Data shown Start Marker

-- ==== Sys2Proof/Tests/Slice0.lean ====
section
/-!
SUPPORT. The model's own tests. Expected results are the examples of the rules and the vectors of
spec/95_test_vectors.md (their ids in the comments), under Configuration V.
-/

namespace Sys2Proof.Tests

open Sys2Proof Sys2Proof.Machine

/-! ## Operations that do not exist -/

theorem test_no_core : (Instr.readInfo 4 .relaxed).check Config.default = some .noSuchCore := by decide

theorem test_no_target_register :
    (Instr.readTarget 0 .relaxed 4).check Config.default = some .unmappedOffset := by decide

theorem test_no_bank :
    (Instr.writeMaskSet 0 .relaxed 1 1).check Config.default = some .unmappedOffset := by decide

theorem test_no_target_core :
    (Instr.vipiPendOr 0 4 1).check Config.default = some .noSuchTargetCore := by decide

theorem test_no_cause : (Instr.fiqReadCause 0 2).check Config.default = some .noSuchCause := by decide

theorem test_no_line :
    (Instr.hwDispatch 0 4).check Config.default = some .noSuchLine ∧
    (Instr.fiqDispatch 0 1).check Config.default = some .noSuchLine ∧
    (Instr.bind 0 .ipi 2 0).check Config.default = some .noSuchLine := by decide

theorem test_no_destination :
    (Instr.vipiSend 0 0 0x10).check Config.default = some .badDestinations := by decide

/-- 44_vipi_arbiter R355: no mask of VIPI_PEND_OR is refused, with two vIPI lines neither. -/
theorem test_any_signals :
    decode Config.default 0 ⟨6, 2, 0x80000004, 0⟩ = .ok (.vipiPendOr 0 2 0x80000004) := by decide

theorem test_empty_event : (Instr.classify 0 0).check Config.default = some .emptyEvent := by decide

/-- 60_exceptions R461: every core may perform every operation. -/
theorem test_init_by_any_core : (Instr.init 1).check Config.default = none ∧
    decode Config.default 3 ⟨32, 0, 0, 0⟩ = .ok (.init 3) := by decide

theorem test_operand_too_wide :
    (Instr.hwEoi 0 (2 ^ 32)).check Config.default = some .operandTooWide := by decide

theorem test_no_operation : decode Config.default 0 ⟨34, 0, 0, 0⟩ = .reject .noSuchOperation := by decide

theorem test_unused_bits :
    decode Config.default 0 ⟨10, 1, 0, 0⟩ = .reject .unusedBits ∧
    decode Config.default 0 ⟨0x00020401, 0x2004, 0, 0⟩ = .reject .unusedBits ∧
    decode Config.default 0 ⟨9, 0, 2, 0⟩ = .reject .unusedBits := by decide

/-- 20_memory R82: a 16-bit access, an access at an offset that is no multiple of 4. -/
theorem test_bad_width_or_alignment :
    decode Config.default 0 ⟨0x00000201, 0x2004, 0, 0⟩ = .reject .badWidthOrAlignment ∧
    decode Config.default 0 ⟨0x00000401, 0x2006, 0, 0⟩ = .reject .badWidthOrAlignment := by decide

/-- HL4, HL10; the offset 0 is no register's. -/
theorem test_unmapped_offset :
    decode Config.default 0 ⟨0x00000402, 0x4104, 1, 0⟩ = .reject .unmappedOffset ∧
    decode Config.default 0 ⟨0x00000402, 0x3010, 1, 0⟩ = .reject .unmappedOffset ∧
    decode Config.default 0 ⟨0x00000401, 0, 0, 0⟩ = .reject .unmappedOffset := by decide

/-! ## Decoding: a packet written out for every constructor. Offsets and directions are those of
30_encoding R110 with the suggested map, the operation codes those of log 1. -/

/-- Every packet of the list decodes to the operation beside it. -/
def decodes (l : List (Packet × Instr)) : Bool :=
  l.all (fun x => decide (decode Config.default x.2.core x.1 = .ok x.2))

theorem test_decode_registers : decodes
    [(⟨0x00000401, 0x0004, 0, 0⟩, .readInfo 1 .relaxed),
     (⟨0x00000402, 0x0004, 7, 0⟩, .writeInfo 1 .relaxed 7),
     (⟨0x00000401, 0x2000, 0, 0⟩, .readWhoami 2 .relaxed),
     (⟨0x00000402, 0x2000, 7, 0⟩, .writeWhoami 2 .relaxed 7),
     (⟨0x00010401, 0x2004, 0, 0⟩, .readEvent 3 .ordered),
     (⟨0x00000402, 0x2004, 7, 0⟩, .writeEvent 3 .relaxed 7)] = true := by decide

theorem test_decode_ipi_registers : decodes
    [(⟨0x00000402, 0x2008, 6, 0⟩, .writeIpiSend 0 .relaxed 6),
     (⟨0x00000401, 0x2008, 0, 0⟩, .readIpiSend 0 .relaxed),
     (⟨0x00000402, 0x200C, 1, 0⟩, .writeIpiAck 1 .relaxed 1),
     (⟨0x00000401, 0x200C, 0, 0⟩, .readIpiAck 1 .relaxed),
     (⟨0x00010402, 0x2024, 0x80000001, 0⟩, .writeIpiMaskSet 2 .ordered 0x80000001),
     (⟨0x00000401, 0x2024, 0, 0⟩, .readIpiMaskSet 2 .relaxed),
     (⟨0x00000402, 0x2028, 1, 0⟩, .writeIpiMaskClr 3 .relaxed 1),
     (⟨0x00000401, 0x2028, 0, 0⟩, .readIpiMaskClr 3 .relaxed)] = true := by decide

theorem test_decode_line_registers : decodes
    [(⟨0x00000401, 0x300C, 0, 0⟩, .readTarget 0 .relaxed 3),
     (⟨0x00000402, 0x3004, 8, 0⟩, .writeTarget 0 .relaxed 1 8),
     (⟨0x00000402, 0x4000, 2, 0⟩, .writeSwSet 0 .relaxed 0 2),
     (⟨0x00000401, 0x4000, 0, 0⟩, .readSwSet 0 .relaxed 0),
     (⟨0x00000402, 0x4080, 2, 0⟩, .writeSwClr 0 .relaxed 0 2),
     (⟨0x00000401, 0x4080, 0, 0⟩, .readSwClr 0 .relaxed 0),
     (⟨0x00000402, 0x4100, 4, 0⟩, .writeMaskSet 0 .relaxed 0 4),
     (⟨0x00000401, 0x4100, 0, 0⟩, .readMaskSet 0 .relaxed 0),
     (⟨0x00000402, 0x4180, 0xF, 0⟩, .writeMaskClr 0 .relaxed 0 0xF),
     (⟨0x00000401, 0x4180, 0, 0⟩, .readMaskClr 0 .relaxed 0)] = true := by decide

theorem test_decode_ports_and_fences : decodes
    [(⟨3, 1, 0, 0⟩, .vipiEnRead 0 1), (⟨4, 0, 2, 0⟩, .vipiEnOr 0 0 2),
     (⟨5, 0, 1, 0⟩, .vipiEnAndn 0 0 1), (⟨6, 2, 1, 0⟩, .vipiPendOr 0 2 1),
     (⟨7, 2, 0, 0⟩, .vipiPendXchg0 0 2), (⟨8, 1, 0, 0⟩, .fiqReadCause 3 1),
     (⟨9, 1, 1, 0⟩, .fiqWriteArm 3 1 true), (⟨10, 0, 0, 0⟩, .fenceW 0),
     (⟨11, 0, 0, 0⟩, .fenceR 1)] = true := by decide

theorem test_decode_lines_and_causes : decodes
    [(⟨12, 2, 0, 0⟩, .hwDisable 0 2), (⟨13, 2, 0, 0⟩, .hwEnable 0 2), (⟨14, 1, 0, 0⟩, .hwEoi 0 1),
     (⟨15, 1, 6, 0⟩, .hwSetAffinity 0 1 6), (⟨16, 3, 0, 0⟩, .hwDispatch 0 3),
     (⟨17, 0, 0, 0⟩, .fiqMask 1 0), (⟨18, 0, 0, 0⟩, .fiqUnmask 1 0), (⟨19, 0, 0, 0⟩, .fiqEoi 1 0),
     (⟨20, 0, 0, 0⟩, .fiqPoll 1), (⟨21, 1, 0, 0⟩, .silence 1 1),
     (⟨22, 0, 0, 0⟩, .fiqDispatch 1 0)] = true := by decide

theorem test_decode_vipi_and_front_end : decodes
    [(⟨23, 1, 6, 0⟩, .vipiSend 0 1 6), (⟨24, 0, 0, 0⟩, .vipiReceive 1), (⟨25, 1, 0, 0⟩, .vipiMask 2 1),
     (⟨26, 1, 0, 0⟩, .vipiUnmask 2 1), (⟨27, 0, 0, 0⟩, .trap 0), (⟨28, 0, 0, 0⟩, .drain 0),
     (⟨29, 0x00010003, 0, 0⟩, .classify 0 0x00010003), (⟨30, 0, 3, 4⟩, .resolve 0 0 3 4),
     (⟨31, 2, 1, 9⟩, .bind 0 .ipi 1 9), (⟨32, 0, 0, 0⟩, .init 0),
     (⟨33, 0, 0, 0⟩, .cpuOnline 3)] = true := by decide

/-! ## One operation on a small state -/

/-- The state after the operation and the n steps it leaves its core to perform. -/
def run (i : Instr) (n : Nat) (s : State) : Option State :=
  match exec i s with
  | .next t =>
    match alone i.core n t with
    | .next u => some u
    | _ => none
  | _ => none

/-- Configuration V right after power-on, every drawn bit zero. -/
def base : State := State.reset

/-- SM2: level[3] = 1, mask[3] = 0, target[3] = 0x2. -/
def line3 : State := base.updLine 3 (fun l => { l with level := true, target := 2 })

/-- Core c in state Draining. -/
def draining (c : Nat) (s : State) : State := s.setFe c .draining

/-- The masks of the four lines. -/
def masks (s : State) : List Bool := s.lines.map (·.mask)

/-- What the last operation returned to core c. -/
def retOf (c : Nat) (s : State) : Result := (s.core c).ret

/-- SM12, 40_status_mux R211: with 896 lines INFO reads 0x00000380. -/
theorem test_readInfo :
    (run (.readInfo 1 .relaxed) 0
      { base with cfg := { Config.default with nrHw := 896 } }).map (retOf 1)
      = some (.word 0x00000380) := by decide

/-- SM14. -/
theorem test_writeInfo : (run (.writeInfo 0 .relaxed 0) 0 base).map (·.refused)
    = some (some .writeReadOnly) := by decide

/-- SM13. -/
theorem test_readWhoami : (run (.readWhoami 3 .relaxed) 0 base).map (retOf 3)
    = some (.word 0x00000003) := by decide

/-- SM14. -/
theorem test_writeWhoami : (run (.writeWhoami 0 .relaxed 0) 0 base).map (·.refused)
    = some (some .writeReadOnly) := by decide

/-- SM2. -/
theorem test_readEvent_line : (run (.readEvent 1 .ordered) 0 line3).map
    (fun t => (retOf 1 t, (t.line 3).mask, line3.irqOut 1, t.irqOut 1))
    = some (.word 0x00010003, true, true, false) := by decide

/-- SM9. -/
theorem test_readEvent_ipi : (run (.readEvent 2 .ordered) 0 (base.setIpiPend 2 ⟨true, false⟩)).map
    (fun t => (retOf 2 t, (t.core 2).ipiMask, (t.core 2).ipiPend))
    = some (.word 0x00040001, ⟨true, false⟩, ⟨true, false⟩) := by decide

/-- SM14. -/
theorem test_writeEvent : (run (.writeEvent 0 .relaxed 0) 0 base).map (·.refused)
    = some (some .writeReadOnly) := by decide

/-- PI1. -/
theorem test_writeIpiSend : (run (.writeIpiSend 0 .relaxed 6) 0 base).map
    (fun t => t.cores.map (·.ipiPend.other)) = some [false, true, true, false] := by decide

/-- PI2. -/
theorem test_writeIpiSend_refused : (run (.writeIpiSend 0 .relaxed 0x10) 0 base).map
    (fun t => (t.refused, t.cores.map (·.ipiPend.other)))
    = some (some .reservedBit, [false, false, false, false]) := by decide

/-- PI10: the value is not named; no line is changed. -/
theorem test_reads_of_write_action_registers :
    (∀ i ∈ [Instr.readIpiSend 0 .relaxed, .readIpiAck 0 .relaxed, .readIpiMaskSet 0 .relaxed,
        .readIpiMaskClr 0 .relaxed],
      (run i 0 line3).map (fun t => (t.cores.map (·.ipiMask), masks t))
        = some (line3.cores.map (·.ipiMask), masks line3)) ∧
    ∀ i ∈ [Instr.readSwSet 0 .relaxed 0, .readSwClr 0 .relaxed 0, .readMaskSet 0 .relaxed 0,
        .readMaskClr 0 .relaxed 0],
      (run i 0 line3).map (fun t => t.lines) = some line3.lines := by decide

/-- PI5 with an unmasked line, PI6: the acknowledge is banked by the requester. -/
theorem test_writeIpiAck : (run (.writeIpiAck 2 .relaxed 1) 0
      ((base.setIpiPend 1 ⟨true, false⟩).setIpiPend 2 ⟨true, true⟩)).map
    (fun t => ((t.core 1).ipiPend, (t.core 2).ipiPend))
    = some (⟨true, false⟩, ⟨false, true⟩) := by decide

/-- PI7. -/
theorem test_writeIpiAck_refused : (run (.writeIpiAck 1 .relaxed 2) 0 base).map (·.refused)
    = some (some .reservedBit) := by decide

/-- PI8. -/
theorem test_writeIpiMaskSet : (run (.writeIpiMaskSet 0 .relaxed 0x80000001) 0 base).map
    (fun t => ((t.core 0).ipiMask, (t.core 1).ipiMask))
    = some (⟨true, true⟩, ⟨false, false⟩) := by decide

/-- PI9. -/
theorem test_writeIpiMaskClr : (run (.writeIpiMaskClr 2 .relaxed 1) 0
      ((base.setIpiPend 2 ⟨true, false⟩).setIpiMask 2 ⟨true, true⟩)).map
    (fun t => ((t.core 2).ipiMask, t.irqOut 2)) = some (⟨false, true⟩, true) := by decide

/-- HL9. -/
theorem test_targets : (run (.writeTarget 0 .relaxed 2 0x80000004) 0 base).map
    (fun t => ((run (.readTarget 1 .relaxed 2) 0 t).map (retOf 1), (t.line 1).target))
    = some (some (.word 0x80000004), 0) := by decide

/-- HL1. -/
theorem test_writeMaskSet : (run (.writeMaskSet 0 .relaxed 0 4) 0 base).map masks
    = some [false, false, true, false] := by decide

/-- HL3. -/
theorem test_writeMaskSet_all : (run (.writeMaskSet 0 .relaxed 0 0xFFFFFFFF) 0 base).map masks
    = some [true, true, true, true] := by decide

/-- 41_hw_lines R244: mask[34] is bit 2 of bank 1. -/
theorem test_writeMaskClr : (run (.writeMaskClr 0 .relaxed 1 4) 0
      { base with cfg := { Config.default with nrHw := 40 }
                  lines := List.replicate 40 ⟨false, false, true, 0, true⟩ }).map
    (fun t => ((t.line 2).mask, (t.line 33).mask, (t.line 34).mask)) = some (true, true, false) := by
  decide

/-- HL6. -/
theorem test_writeSwSet : (run (.writeSwSet 1 .relaxed 0 2) 0 base).map
    (fun t => t.lines.map (·.sw)) = some [false, true, false, false] := by decide

/-- HL7. -/
theorem test_writeSwClr : (run (.writeSwClr 0 .relaxed 0 2) 0
      (base.updLine 1 (fun l => { l with level := true, sw := true }))).map
    (fun t => ((t.line 1).sw, t.hwReq 1)) = some (false, true) := by decide

/-- VI1. -/
theorem test_vipiEnRead : (run (.vipiEnRead 0 1) 0 (base.setEnabled 1 1)).map (retOf 0)
    = some (.word 1) := by decide

/-- VI2. -/
theorem test_vipiEnOr : (run (.vipiEnOr 3 0 2) 0 (base.setEnabled 0 1)).map
    (fun t => (t.core 0).enabled) = some 3 := by decide

/-- VI2. -/
theorem test_vipiEnAndn : (run (.vipiEnAndn 3 0 1) 0 (base.setEnabled 0 3)).map
    (fun t => ((t.core 0).enabled, retOf 3 t)) = some (2, .word 2) := by decide

/-- VI3. -/
theorem test_vipiPendOr : (run (.vipiPendOr 0 2 1) 0 (base.setPending 2 2)).map
    (fun t => (t.core 2).pending) = some 3 := by decide

/-- 44_vipi_arbiter R355, with 32 vIPI lines: every bit of the mask is ored. -/
theorem test_vipiPendOr_whole_mask : (run (.vipiPendOr 0 2 0x80000002) 0
      ({ base with cfg := { Config.default with nrVipi := 32 } }.setPending 2 1)).map
    (fun t => (t.core 2).pending) = some 0x80000003 := by decide

/-- 10_state R41, with two vIPI lines: bits 2 and 31 of `pending` are always 0. -/
theorem test_vipiPendOr_no_such_line : (run (.vipiPendOr 0 2 0x80000006) 0 (base.setPending 2 1)).map
    (fun t => (t.core 2).pending) = some 3 := by decide

/-- VI3. -/
theorem test_vipiPendXchg0 : (run (.vipiPendXchg0 0 2) 0 (base.setPending 2 3)).map
    (fun t => ((t.core 2).pending, retOf 0 t)) = some (0, .word 3) := by decide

Data shown End Marker

◆ To do:
A word-for-word copy of the lines above from the one with "[(⟨0x00000401, 0x0004, 0, 0⟩, .readInfo" through the one with "(⟨0x00000401, 0x2008, 0, 0⟩, .readIpiSend", inclusive, is the only output wanted.

◆ Output for this task:
    [(⟨0x00000401, 0x0004, 0, 0⟩, .readInfo 1 .relaxed),
     (⟨0x00000402, 0x0004, 7, 0⟩, .writeInfo 1 .relaxed 7),
     (⟨0x00000401, 0x2000, 0, 0⟩, .readWhoami 2 .relaxed),
     (⟨0x00000402, 0x2000, 7, 0⟩, .writeWhoami 2 .relaxed 7),
     (⟨0x00010401, 0x2004, 0, 0⟩, .readEvent 3 .ordered),
     (⟨0x00000402, 0x2004, 7, 0⟩, .writeEvent 3 .relaxed 7)] = true := by decide

theorem test_decode_ipi_registers : decodes
    [(⟨0x00000402, 0x2008, 6, 0⟩, .writeIpiSend 0 .relaxed 6),
     (⟨0x00000401, 0x2008, 0, 0⟩, .readIpiSend 0 .relaxed),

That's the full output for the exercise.